TCKs should be able to reference tests from TCKs of
dependent specs to ensure compatibility (may be
partly) - therefore references need to be stable.
One option to achieve that would be code duplication
(antipattern) or executing the dependent tests
directly (that in fact what the platform TCK might do
in the future, partly now and therefore my vote for a
clean project structure with resulting clean
namespaces - but again, that will be discussed
somewhere else... ;-) ).
One theoretical example, for having to fix a dependent
final spec (including one of the involved TCKs) might
be if only the combination of multiple dependent specs
result in an issue that prevents the technical
combination of the two technologies at all at the
higher level. I.e. Jakarta Spec A can not combine
successful already released Jakarta Spec B and Jakarta
Spec C final versions. This results in a new final
release need to be done at least at one of the leaf
dependent specs to be able to combine them in Jakarta
Spec A. When they are in a M or RC state, it can be
fixed easier with another RC before all could become
final at least.
Note: This all is true for all specs with
dependencies, which make them to (or let them behave
like) umbrella specs like the profiles (Platform aka
Full Profile, Web Profile and Core Profile including
profiles and optional Jakarta specs like NoSQL) to
some degree (!)
I hope this will be helpful for clarifying the TCK
process and implementation.
May be, it's worth to think
about a change in the Eclipse Foundation Technology
Compatibility Kit License (
https://www.eclipse.org/legal/tck.php),
if this is necessary with the split up TCKs?
Best,
Jan
Am 26.01.22 um 15:10
schrieb Scott Stark:
Because TCKs and APIs are not the same
thing. You cannot make a compatibility claim using
APIs. You do not get essential patent rights based
on your API version. Both of those things are done
under the current TCK process using the final TCK
that has the Eclipse Foundation Technology
Compatibility Kit License (
https://www.eclipse.org/legal/tck.php)
which only the final version of the TCK should have
bundled. This is the current TCK process and to
allow ratifying compatible implementations to use
non-final TCKs would require some EFSP change.

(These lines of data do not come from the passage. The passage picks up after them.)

-- ==== Sys2Proof/Machine/Queues.lean ====
section
/-!
DEFINITION. Packet queues: admission and commit, removal, peeking, status, snapshots and the queue commands
(R236 to R279).
-/
namespace Sys2Proof.Machine

/-! ### Counts of a queue (R237, R238, R243, R253) -/

/-- Bytes in the data area of a block. -/
def blockData : Nat := 2016

/-- The position of the next byte to be removed. -/
def Queue.head (x : Queue) : Nat := ((x.packets.head?).map (·.pos)).getD x.tail

/-- The BSEQ of the tail block. -/
def Queue.tailBlock (x : Queue) : Nat := (x.tail - 1) / blockData

/-- BLOCKS of the packets held, from the head block to the tail block. -/
def Queue.held (x : Queue) : Nat := if x.packets.isEmpty then 0 else x.tailBlock - x.head / blockData + 1

/-- BYTES, PACKETS and BLOCKS as the context has them; those of the last good read while the queue is broken (R274). -/
def Queue.bytes (x : Queue) : Nat :=
  match x.broken with
  | some b => b.1
  | none => (x.packets.map (fun k => k.data.length)).sum
def Queue.count (x : Queue) : Nat :=
  match x.broken with
  | some b => b.2.1
  | none => x.packets.length
def Queue.blocks (x : Queue) : Nat :=
  match x.broken with
  | some b => b.2.2
  | none => x.held

/-- STATE of QSTAT. -/
def Queue.code (x : Queue) : Nat := if x.broken.isSome then 2 else if x.enabled then 0 else 1

/-- Blocks that a packet of `n` bytes opens (R244). -/
def Queue.opens (x : Queue) (n : Nat) : Nat :=
  if x.packets.isEmpty then (16 + n + blockData - 1) / blockData
  else
    let used := x.tail - blockData * x.tailBlock
    (used + 16 + n - blockData + blockData - 1) / blockData

/-- Blocks that an admitted ENQ still to be committed will open on a queue (R249). -/
def State.pendingBlocks (s : State) (q : Nat) : Nat :=
  ((List.range 16).map (fun p =>
    (((s.port p).assembly.filter (fun r => r.object == q)).map (fun r => (s.queue q).opens r.length)).sum)).sum

/-- Σ max(u(q), r(q)) of R253, with the rows that a reclaim scan has left allocated (R305). -/
def State.poolDemand (s : State) : Nat :=
  (s.queues.map (fun k => if k.2.configured then max (k.2.blocks + s.pendingBlocks k.1) k.2.reserve else 0)).sum + s.marver.lostRows

/-- P of R253. -/
def State.poolBlocks (s : State) : Nat := s.f qmPoolLimit / 2048

/-- P for an ENQ stamped at `t`: before the tick of a MEM_SPLIT it is the old one (R286). -/
def State.poolBlocksAt (s : State) (t : Tick) : Nat :=
  match s.marver.splits.find? (fun c => decide (t < c.1)) with
  | some c => c.2
  | none => s.poolBlocks

/-- The pool check of R253: the blocks not covered by the reserve fit in the shared free blocks. -/
def State.poolFits (s : State) (q n : Nat) (t : Tick) : Bool :=
  let x := s.queue q
  let u := x.blocks + s.pendingBlocks q
  let shared := n - min n (x.reserve - u)
  decide (s.poolDemand + shared ≤ s.poolBlocksAt t)

/-! ### Blocks and packet headers as bytes (R243 to R247) -/

/-- The header of a packet (R245), its last byte the CRC-8 of those before it. -/
def Packet.header (k : Packet) : List Byte :=
  let b := leBytes 2 (k.data.length - 1) ++ leBytes 1 (k.cls + 16 * k.port) ++ leBytes 1 k.user ++ leBytes 6 k.tick ++ leBytes 1 (k.hint % 4) ++
    leBytes 4 0
  b ++ leBytes 1 (crc8 b)

/-- The header of a block (R243) of queue `q` whose number is `bseq`, with the index of the next block and its CRC-32. -/
def TailBlock.header (x : TailBlock) (q bseq next : Nat) : List Byte :=
  let b := leBytes 4 (q + 0xB1 * 2 ^ 24) ++ leBytes 4 (next % 2 ^ 26) ++ leBytes 4 bseq ++ leBytes 2 (x.first.getD 0xFFFF) ++
    leBytes 2 x.bytes.length ++ leBytes 2 x.count ++ leBytes 2 0 ++ leBytes 4 x.pbytes ++ leBytes 4 0
  b ++ leBytes 4 (crc32 b)

/-- A packet header begins in the block. -/
def TailBlock.begin (x : TailBlock) (k : Packet) : TailBlock :=
  { x with first := some (x.first.getD x.bytes.length), count := x.count + 1, pbytes := x.pbytes + k.data.length }

/-- Bytes of a packet go into the block. -/
def TailBlock.fill (x : TailBlock) (k : Packet) (b : List Byte) : TailBlock :=
  if b.isEmpty then x else { x with bytes := x.bytes ++ b, cls := k.cls, hint := k.hint }

/-- Fill blocks with the bytes of a packet, from block `b` on: the blocks that are full with another opened after them, and the last one
(R244, R247). -/
def fillBlocks (k : Packet) : Nat → Nat → TailBlock → List Byte → List (Nat × TailBlock) × TailBlock
  | 0, _, x, _ => ([], x)
  | n + 1, b, x, l =>
    let room := blockData - x.bytes.length
    if l.length ≤ room then ([], x.fill k l)
    else
      let y := fillBlocks k n (b + 1) tailBlockCold (l.drop room)
      ((b, x.fill k (l.take room)) :: y.1, y.2)

/-- Pack a packet into a queue (R244): the blocks it completes with their numbers, and the tail block after it. Where the tail
block is full, its header begins in the block after that. -/
def Queue.pack (x : Queue) (k : Packet) : List (Nat × TailBlock) × TailBlock :=
  let l := k.header ++ k.data
  let n := l.length / blockData + 2
  if x.packets.isEmpty then fillBlocks k n (x.tail / blockData) (tailBlockCold.begin k) l
  else if x.staged.bytes.length < blockData then fillBlocks k n x.tailBlock (x.staged.begin k) l
  else
    let y := fillBlocks k n (x.tailBlock + 1) (tailBlockCold.begin k) l
    ((x.tailBlock, x.staged) :: y.1, y.2)

/-- Where block `b` of a queue lies. -/
def Queue.placeOf (x : Queue) (b : Nat) : Option RowAt := (x.places.find? (fun k => k.bseq == b)).map (fun k => ⟨k.pc, k.bank, k.row⟩)

/-- The bytes of a block as it is written: its header names the block after it. -/
def Queue.blockBytes (x : Queue) (q b : Nat) (y : TailBlock) : List Byte :=
  let next := match x.placeOf (b + 1) with
    | some a => Config.blockIndex a.pc a.bank a.row
    | none => 0
  y.header q b next ++ y.bytes

/-- Write the blocks that a packet has completed (R247), for the class and with the HINT of the packet that filled each (R389, R431). -/
def State.writeBlocks (s : State) (q : Nat) (x : Queue) (l : List (Nat × TailBlock)) : State :=
  l.foldl (fun t y =>
    match x.placeOf y.1 with
    | none => t
    | some a => t.writeBlock a y.2.cls y.2.hint (x.blockBytes q y.1 y.2)) s

/-- A byte of the stream of a queue's data areas as it is read: from tail staging, or from its block's row (R247, R263). DESIGN CHOICE (log
entry 50): the head area is a copy of the row and is read as the row is. -/
def State.streamByte (s : State) (x : Queue) (pos : Nat) : Byte :=
  if pos / blockData = x.tailBlock then x.staged.bytes.getD (pos % blockData) 0
  else
    match x.placeOf (pos / blockData) with
    | none => 0
    | some a => s.rowByte a (32 + pos % blockData)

You can release a TCK whenever you
want. I don't see what benefit you are deriving from
ratifying using a non-final TCK. Both the scope of
scope of essential patents and grant of those
patents derive from the final specification and
final TCK. The benefit of non-final APIs is that it
simplifies the circular nature of having to produce
a compatible implementation to ratify the final API,
spec and TCK. The final TCK becomes the source of
truth relative to whether the compatible
implementation has appropriate APIs and behavior.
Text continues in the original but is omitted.